Aslında nefes aldığımız yer'le, boğulduğumuz yer aynıdır çoğu zaman. Ne nefes almaktan vazgeçebiliyoruz, ne de boğulmaktan. Hepimiz gün geliyor, gitmek arzusuyla yanıp tutuşuyoruz; hesap etmeden, haritaya bakmadan. Gidemiyoruz da, kalamıyoruz da; ikisinin arasındaki sıkışmışlıkta boşuna bir mucize olmasını bekleyip duruyoruz. Yıllar böylece akıp giderken, bir de bakmışız ki hiç farkında olmadan yaşama sevincimizi kaybetmişiz.
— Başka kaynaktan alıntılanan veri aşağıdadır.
-- ==== Sys2Proof/Laws/State.lean ====
section
/-! SUPPORT. One lemma per field per update of State: what each named update of Machine/Ops, Flags, Pulse, Setup and Turn
makes of each field. No later proof unfolds a record update. -/

namespace Sys2Proof.Machine

/-! ## logCall -/

@[simp] theorem logCall_cfg (c : PrimCall) (s : State) : (logCall c s).cfg = s.cfg := rfl
@[simp] theorem logCall_txbuf (c : PrimCall) (s : State) : (logCall c s).txbuf = s.txbuf := rfl
@[simp] theorem logCall_rxbuf (c : PrimCall) (s : State) : (logCall c s).rxbuf = s.rxbuf := rfl
@[simp] theorem logCall_phase (c : PrimCall) (s : State) : (logCall c s).phase = s.phase := rfl
@[simp] theorem logCall_cyc (c : PrimCall) (s : State) : (logCall c s).cyc = s.cyc := rfl
@[simp] theorem logCall_pwResult (c : PrimCall) (s : State) : (logCall c s).pwResult = s.pwResult := rfl
@[simp] theorem logCall_ok (c : PrimCall) (s : State) : (logCall c s).ok = s.ok := rfl
@[simp] theorem logCall_err (c : PrimCall) (s : State) : (logCall c s).err = s.err := rfl
@[simp] theorem logCall_outCtl (c : PrimCall) (s : State) : (logCall c s).outCtl = s.outCtl := rfl
@[simp] theorem logCall_outData (c : PrimCall) (s : State) : (logCall c s).outData = s.outData := rfl
@[simp] theorem logCall_dirCtlOut (c : PrimCall) (s : State) : (logCall c s).dirCtlOut = s.dirCtlOut := rfl
@[simp] theorem logCall_dirDataOut (c : PrimCall) (s : State) : (logCall c s).dirDataOut = s.dirDataOut := rfl
@[simp] theorem logCall_dirCtlIn (c : PrimCall) (s : State) : (logCall c s).dirCtlIn = s.dirCtlIn := rfl
@[simp] theorem logCall_dirDataIn (c : PrimCall) (s : State) : (logCall c s).dirDataIn = s.dirDataIn := rfl
@[simp] theorem logCall_setupDone (c : PrimCall) (s : State) : (logCall c s).setupDone = s.setupDone := rfl
@[simp] theorem logCall_dl (c : PrimCall) (s : State) : (logCall c s).dl = s.dl := rfl
@[simp] theorem logCall_req (c : PrimCall) (s : State) : (logCall c s).req = s.req := rfl
@[simp] theorem logCall_edgeCnt (c : PrimCall) (s : State) : (logCall c s).edgeCnt = s.edgeCnt := rfl
@[simp] theorem logCall_baseCnt (c : PrimCall) (s : State) : (logCall c s).baseCnt = s.baseCnt := rfl
@[simp] theorem logCall_edgePending (c : PrimCall) (s : State) : (logCall c s).edgePending = s.edgePending := rfl
@[simp] theorem logCall_attached (c : PrimCall) (s : State) : (logCall c s).attached = s.attached := rfl
@[simp] theorem logCall_now (c : PrimCall) (s : State) : (logCall c s).now = s.now := rfl
@[simp] theorem logCall_lastRead (c : PrimCall) (s : State) : (logCall c s).lastRead = s.lastRead := rfl
@[simp] theorem logCall_wCtlIn (c : PrimCall) (s : State) : (logCall c s).wCtlIn = s.wCtlIn := rfl
@[simp] theorem logCall_wDataIn (c : PrimCall) (s : State) : (logCall c s).wDataIn = s.wDataIn := rfl
@[simp] theorem logCall_args (c : PrimCall) (s : State) : (logCall c s).args = s.args := rfl
@[simp] theorem logCall_outState (c : PrimCall) (s : State) : (logCall c s).outState = s.outState := rfl
@[simp] theorem logCall_outProCfg (c : PrimCall) (s : State) : (logCall c s).outProCfg = s.outProCfg := rfl
@[simp] theorem logCall_outStdCfg (c : PrimCall) (s : State) : (logCall c s).outStdCfg = s.outStdCfg := rfl
@[simp] theorem logCall_cur (c : PrimCall) (s : State) : (logCall c s).cur = s.cur := rfl
@[simp] theorem logCall_sub (c : PrimCall) (s : State) : (logCall c s).sub = s.sub := rfl
@[simp] theorem logCall_delayLeft (c : PrimCall) (s : State) : (logCall c s).delayLeft = s.delayLeft := rfl
@[simp] theorem logCall_result (c : PrimCall) (s : State) : (logCall c s).result = s.result := rfl
@[simp] theorem logCall_turned (c : PrimCall) (s : State) : (logCall c s).turned = s.turned := rfl
@[simp] theorem logCall_failure (c : PrimCall) (s : State) : (logCall c s).failure = s.failure := rfl
@[simp] theorem logCall_calls (c : PrimCall) (s : State) : (logCall c s).calls = c :: s.calls := rfl
@[simp] theorem logCall_history (c : PrimCall) (s : State) : (logCall c s).history = s.history := rfl
@[simp] theorem logCall_inputs (c : PrimCall) (s : State) : (logCall c s).inputs = s.inputs := rfl
@[simp] theorem logCall_free (c : PrimCall) (s : State) : (logCall c s).free = s.free := rfl
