-- ==== Sys2Proof/Tests/Slice0.lean ====
section
/-! SUPPORT. The model's own tests: the WellFormed smoke test, every constructor's decoding from a word written out from
rule R102 or R80, one or two steps of each instruction against the vectors of spec/95_test_vectors.md (their ids stand in
the comments) or the examples of the rules, and a witness for the hypotheses of every statement. -/

namespace Sys2Proof.Tests

open Sys2Proof Sys2Proof.Machine Sys2Proof.Claims

/-! ## Helpers -/

/-- A buffer from its bytes. -/
def buf (n : Nat) (bytes : List Byte) : BitBuffer := ⟨n, bytes⟩

/-- An instance of this variant, role and waiter, set up and at rest. -/
def inst (v : Variant) (r : Role) (w : Waiter) : State :=
  let c0 := { Config.initial with variant := v, role := r, waiter := w }
  let c := { c0 with peerFrameTimeout := c0.frameTimeout }
  { State.reset with
    cfg := c, txbuf := zeros (txWidth c), rxbuf := zeros (rxWidth c), setupDone := true, dirCtlOut := .output
    dirDataOut := .output, outCtl := idleCtl c }

def proTc : State := inst .pro .throttleClient .polling
def proJc : State := inst .pro .joystickClient .polling
def stdTc : State := inst .std .throttleClient .polling
def stdJcPoll : State := inst .std .joystickClient .polling
def stdJcIrq : State := { inst .std .joystickClient .interruptCounted with attached := true }

/-- `s` with the operation `i` running at this place. -/
def place (s : State) (i : Instr) (p : Phase) (c : BitVec 7) (sub : Sub) : State :=
  { s with cur := some i, phase := p, cyc := c, sub := sub }

/-- What the next state answers to a question; `d` if there is none. -/
def ask {α : Type} (o : Out) (d : α) (f : State → α) : α :=
  match o with
  | .next t => f t
  | _ => d

/-- The result HOST sees in the next state. -/
def resultOf (o : Out) : Result := ask o .nothing State.result

/-- The outcome is a RangeFault. -/
def isRangeFault (o : Out) : Bool :=
  match o with
  | .fault (.rangeFault _) => true
  | _ => false

/-- Why the call was turned away. -/
def turnedOf (o : Out) : Option TurnAway := ask o none State.turned

/-- The record of vector C7. -/
def recC7 : JoystickState :=
  { JoystickState.defaults with
    x := 0x2A5, y := 0x13C, z := 0x3FF, hat1 := 9, hat2 := 4, mode := .mode2, trigger1 := true, c := true, t6 := true }
def bytesC7 : BitBuffer := buf 56 [0xA5, 0x3C, 0xC6, 0xFF, 0x84, 0x49, 0x80]

/-- The record of vector K3. -/
def recK3 : JoystickState :=
  { JoystickState.defaults with
    x := 0x5A5, y := 0x23C, z := 0x3FF, hat1 := 6, hat2 := 9, mode := .mode3, trigger2 := true, pinkie := true
    t1 := true }
def bytesK3 : BitBuffer := buf 64 [0xA5, 0x3C, 0xD5, 0xFF, 0x96, 0x42, 0x81, 0xE6]

/-- The record of vector G15. -/
def recG15 : ProConfig :=
  { ProConfig.defaults with
    brightness := 17, pov1Blink := true, buttonALed := .red, fireLed := false, t5t6Led := .amber }
def bytesG15 : BitBuffer := buf 19 [0xB1, 0xAD, 0x00]
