-- ==== Sys2Proof/Machine/State.lean ====
section
/-! DEFINITION. The state of the FFT butterfly core, as plain data: every register of R10 that is not a
constant, the fields of `STATUS` (R12), the four memories (R23 to R25), the sequencer (R28); the parameters
of R6; and the host at the other end of the port, with what it will do and what it has read. -/

namespace Sys2Proof.Machine

/-- The fields of `STATUS` (R12). Its reserved bits are no state: they read as 0. -/
structure Status where
  busy : Bool
  done : Bool
  err : Bool
  hz : Bool
  errCode : BitVec 8
  deriving DecidableEq, Repr

/-- The sequencer `SEQ` (R28): idle, or running the command decoded from the accepted word (R173).
`disturbed` records that the host has broken the busy rule since that acceptance: from then on the spec no
longer defines what the command leaves (R214, U4). A step runs a command whole (R174, log entry 6), so
between steps a running command stands at its start and its loop indices hold nothing. -/
inductive Seq where
  | idle
  | run (d : Decoded) (disturbed : Bool)
  deriving DecidableEq, Repr

/-- The memories `XR`, `XI`, `WIN`, `COEF` in the byte view of R43: word address `A` is the bytes
`4A` to `4A+3`, little-endian. A byte that is not listed holds no value (R27). -/
abbrev Memory := List Host.Cell

/-- The whole machine. -/
structure State where
  /-- `CMD`: the last accepted command word (R11). -/
  cmd : Word
  /-- `STATUS` (R12). -/
  status : Status
  /-- `LEN` (R13). -/
  len : Word
  /-- `NUM` (R14). -/
  num : Word
  /-- `FC` (R15). -/
  fc : F32
  /-- `QF` (R16). -/
  qf : F32
  /-- `WLEN` (R17). -/
  wlen : Word
  /-- `CLEN` (R18). -/
  clen : Word
  /-- `A0` (R19). -/
  a0 : F32
  /-- `A1` (R19). -/
  a1 : F32
  /-- `A2` (R19). -/
  a2 : F32
  /-- `B0` (R19). -/
  b0 : F32
  /-- `B1` (R19). -/
  b1 : F32
  /-- `B2` (R19). -/
  b2 : F32
  /-- `XR`, `XI`, `WIN`, `COEF` (R23 to R25, R40, R41). -/
  mem : Memory
  /-- The sequencer (R28). -/
  seq : Seq
  /-- The parameters `LOGNMAX`, `WMAX` of R6, which `CAP` reports (R21). No step changes them (R32). -/
  params : Params
  /-- The model's own: how many groups of open values the run has drawn (R86, U1). -/
  draws : Nat
  /-- The host's: its coming actions, first one first (R50, R67, R68). -/
  script : List HostOp
  /-- The host's: the address and value of every read it has made, newest first (R68 `RD`). -/
  record : List (Addr × Word)
  deriving DecidableEq, Repr

/-- How the machine stops with a fault. -/
inductive Fault where
  /-- A read of a memory word that holds no value, at this word address: by a host read (R27) or by a
  command that needs the word (R216). U3: "fault or refusal, never a chosen value". Safe: the spec gives
  no result, and the model goes no further. -/
  | noValue (wordAddr : Nat)
  deriving DecidableEq, Repr

/-- How the machine refuses an instruction. -/
inductive Refusal where
  /-- An instruction that has no meaning in this model, raised by an arm of `exec`. Safe. No arm raises
  it: every row of the opcode table has its meaning. -/
  | notModelled (mnemonic : String)
  deriving DecidableEq, Repr

/-- `STATUS = 0x00000000` (R31). -/
def Status.zero : Status :=
  { busy := false, done := false, err := false, hz := false, errCode := 0 }

/-- The machine right after reset (R31, R210): every register zero, `STATUS` zero, no memory word holding
a value, `SEQ` idle. `ID` and `CAP` are constants and are read in `Machine.readReg`. The parameters stand at
the suggested defaults of R6 (DESIGN CHOICE, log entry 1); nothing has been drawn or read, and the host has
no action pending (log entry 5). -/
def State.reset : State :=
  { cmd := 0, status := .zero, len := 0, num := 0, fc := 0, qf := 0, wlen := 0, clen := 0,
    a0 := 0, a1 := 0, a2 := 0, b0 := 0, b1 := 0, b2 := 0,
    mem := [], seq := .idle, params := .suggested, draws := 0, script := [], record := [] }

end Sys2Proof.Machine
end

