-- ==== Sys2Proof/Certificates/Slice0/Obligations.lean ====
section
/-! DEFINITION. The statements for the provers. Each is a closed proposition; its docstring names the rule of
spec/ it formalises, or says what of it is the model's own. -/

open Sys2Proof Sys2Proof.Machine

/-! ### Encoding -/

/-- R62: each of the six commands is the decoding of its command word and of no other word. -/
def Obligations.DecoderAcceptsExactlySixWords : Prop :=
  ∀ w : Word,
    (decode w = .command .clr ↔ w = 0x00000000) ∧ (decode w = .command .fft ↔ w = 0x00000001) ∧
    (decode w = .command .ifft ↔ w = 0x00000002) ∧ (decode w = .command .hann ↔ w = 0x00000003) ∧
    (decode w = .command .firlpf ↔ w = 0x00000004) ∧ (decode w = .command .iirlpf ↔ w = 0x00000005)

/-- R60 to R62, R65: a word is the encoding of exactly one command, or it is illegal: by its reserved field if
that is not zero, by its opcode if the field is zero and the opcode is `0x06` or above. -/
def Obligations.EveryWordIsOneCommandOrIllegal : Prop :=
  ∀ w : Word,
    (∃ i, w = encode i ∧ decode w = .command i ∧ ∀ j, w = encode j → j = i) ∨
    (w.extractLsb' 8 24 ≠ 0 ∧ decode w = .illegal .reservedField ∧ ∀ j, w ≠ encode j) ∨
    (w.extractLsb' 8 24 = 0 ∧ 6 ≤ (w.extractLsb' 0 8).toNat ∧ decode w = .illegal .reservedOpcode ∧
      ∀ j, w ≠ encode j)

/-- R60, R62: decoding the encoding of a well-formed command gives that command. -/
def Obligations.DecodeOfEncode : Prop := ∀ i : Instr, i.wf = true → decode (encode i) = .command i

/-- R10, R40, R41, R49: what every host address names. In region 0 offsets `0x00` to `0x0F` are the registers
in the order of R10; regions 1 to 4 are the words of `XR`, `XI`, `WIN`, `COEF` inside their depths; everything
else is unmapped. -/
def Obligations.AddressMap : Prop :=
  ∀ (s : State) (region : BitVec 4) (index : BitVec 24),
    s.target (region ++ index) =
      if region = 0 then
        (if index.toNat ≤ 0xF then
          .reg ([Reg.cmd, .status, .len, .num, .fc, .qf, .wlen, .clen, .a0, .a1, .a2, .b0, .b1, .b2, .id,
            .cap].getD index.toNat .cmd)
        else .unmapped)
      else if region = 1 then (if index.toNat < 2 ^ s.params.logNMax.val then .word .xr index.toNat else .unmapped)
      else if region = 2 then (if index.toNat < 2 ^ s.params.logNMax.val then .word .xi index.toNat else .unmapped)
      else if region = 3 then (if index.toNat < s.params.wmax then .word .win index.toNat else .unmapped)
      else if region = 4 then (if index.toNat < s.params.wmax then .word .coef index.toNat else .unmapped)
      else .unmapped

/-! ### Numerics -/

/-- R81: each primitive, on finite operands (for the quotient, a nonzero divisor), is the correctly rounded
value of the exact result; `fsub(a, b)` is `fadd(a, fneg(b))` for all operands that are no NaN. The rounding
depends on nothing else: the statement holds for every site. -/
def Obligations.PrimitivesRoundCorrectly : Prop :=
  ∀ (k : Site) (a b : F32),
    (isFinite a = true → isFinite b = true →
      IsNearest (realValue a + realValue b) (fadd k a b) ∧
      IsNearest (realValue a - realValue b) (fsub k a b) ∧
      IsNearest (realValue a * realValue b) (fmul k a b) ∧
      (isZero b = false → IsNearest (realValue a / realValue b) (fdiv k a b))) ∧
    (isNaN a = false → isNaN b = false → fsub k a b = fadd k a (fneg b))

/-- R89: `fneg` inverts bit 31 and leaves every other bit, for every pattern. -/
def Obligations.NegationInvertsOnlyBit31 : Prop :=
  ∀ a : F32, (fneg a).getLsbD 31 = !a.getLsbD 31 ∧ ∀ i < 31, (fneg a).getLsbD i = a.getLsbD i

/-- R84: infinities and division by zero. -/
def Obligations.InfinitiesAndDivisionByZero : Prop :=
  ∀ (k : Site) (a b : F32),
    (isNaN a = false → isZero a = false → isZero b = true → fdiv k a b = finf (fsign a ^^ fsign b)) ∧
    (isFinite a = true → isInf b = true → fdiv k a b = fzero (fsign a ^^ fsign b)) ∧
    (∀ neg, isNaN b = false → b ≠ finf (!neg) → fadd k (finf neg) b = finf neg) ∧
    (∀ neg, isNaN a = false → a ≠ finf (!neg) → fadd k a (finf neg) = finf neg) ∧
    (isInf a = true → isNaN b = false → isZero b = false → fmul k a b = finf (fsign a ^^ fsign b)) ∧
    (isNaN a = false → isZero a = false → isInf b = true → fmul k a b = finf (fsign a ^^ fsign b))

/-- R85, R86: every invalid operation, and every operation with a NaN operand, returns some quiet NaN. -/
def Obligations.InvalidOperationsGiveQuietNaN : Prop :=
  ∀ (k : Site) (a b : F32),
    (isNaN a = true ∨ isNaN b = true →
      isQuietNaN (fadd k a b) = true ∧ isQuietNaN (fsub k a b) = true ∧
      isQuietNaN (fmul k a b) = true ∧ isQuietNaN (fdiv k a b) = true) ∧
    (isInf a = true → isInf b = true → fsign a ≠ fsign b → isQuietNaN (fadd k a b) = true) ∧
    (isInf a = true → isInf b = true → fsign a = fsign b → isQuietNaN (fsub k a b) = true) ∧
    (isZero a = true → isInf b = true → isQuietNaN (fmul k a b) = true) ∧
    (isInf a = true → isZero b = true → isQuietNaN (fmul k a b) = true) ∧
    (isZero a = true → isZero b = true → isQuietNaN (fdiv k a b) = true) ∧
    (isInf a = true → isInf b = true → isQuietNaN (fdiv k a b) = true)

/-- R88: signed zeros. -/
def Obligations.SignedZeros : Prop :=
  (∀ (k : Site) (a b : F32),
    (isFinite a = true → isFinite b = true → scaledValue a + scaledValue b = 0 →
      fadd k a b = if a = 0x80000000 ∧ b = 0x80000000 then 0x80000000 else 0x00000000) ∧
    (isFinite a = true → isFinite b = true → scaledValue a - scaledValue b = 0 →
      fsub k a b = if a = 0x80000000 ∧ b = 0x00000000 then 0x80000000 else 0x00000000) ∧
    (isZero (fmul k a b) = true → fmul k a b = fzero (fsign a ^^ fsign b)) ∧
    (isZero (fdiv k a b) = true → fdiv k a b = fzero (fsign a ^^ fsign b)) ∧
    (isFinite a = true → isFinite b = true → (isZero a = true ∨ isZero b = true) →
      isZero (fmul k a b) = true) ∧
    (isNaN a = false → isZero a = false → isZero b = true → fadd k a b = a ∧ fsub k a b = a)) ∧
  ∀ x : F32, isZero x = true ↔ x = 0x00000000 ∨ x = 0x80000000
Üzerinden zaman geçince, varmakta anlamını çoktan yitirmiş oluyor; insan gittiği yerde aslında sadece kaybettiği duygularını arıyor.
Aradığı yerin, kaybettiği şeyin ve kendisinin üzerinden çok sular akmış oluyor. Zaman fazlasıyla aşındığı için, bulmak imkansız oluyor. Sonunda gitmekte, kalmakta artık anlamsızlaşıyor. Ayrılık ya da özlemek değil; en büyük acı, giderek büyüyen boşluğa dönüşüyor nihayetinde. Hayat dediğimiz içimizdeki boşlukları doldurma çabasıydı çoğu zaman; yapboz parçalarını yerleştirmeye uğraşmakla geçen zamanlar eksiliyordu ömrümüzden boşu boşuna.
İşte o boşluğa bodoslama dalmamak için; hep bir gaileye, yetişmesi gereken bir telaşeye sarılıyor insan. Durursa düşeceğinden değil de, düşüneceğinden korkar en çok da ve koşar durur işte. Yine gün ağarır ve biraz sonra da yola çıkan arabaların sesi böler sessiz geceyi. Yolculuk bir kez daha başlar. Bu yolculukta artık para, tarifeler, beklentiler, randevular, taksitler, iş ve korkular olur. Bir kez daha anlayacağız ki, beyhude telaşlar hiç bitmeyecek, biz hiç durmayacak, yüzümüzü güneşe dönecek vakit bulmayacağız.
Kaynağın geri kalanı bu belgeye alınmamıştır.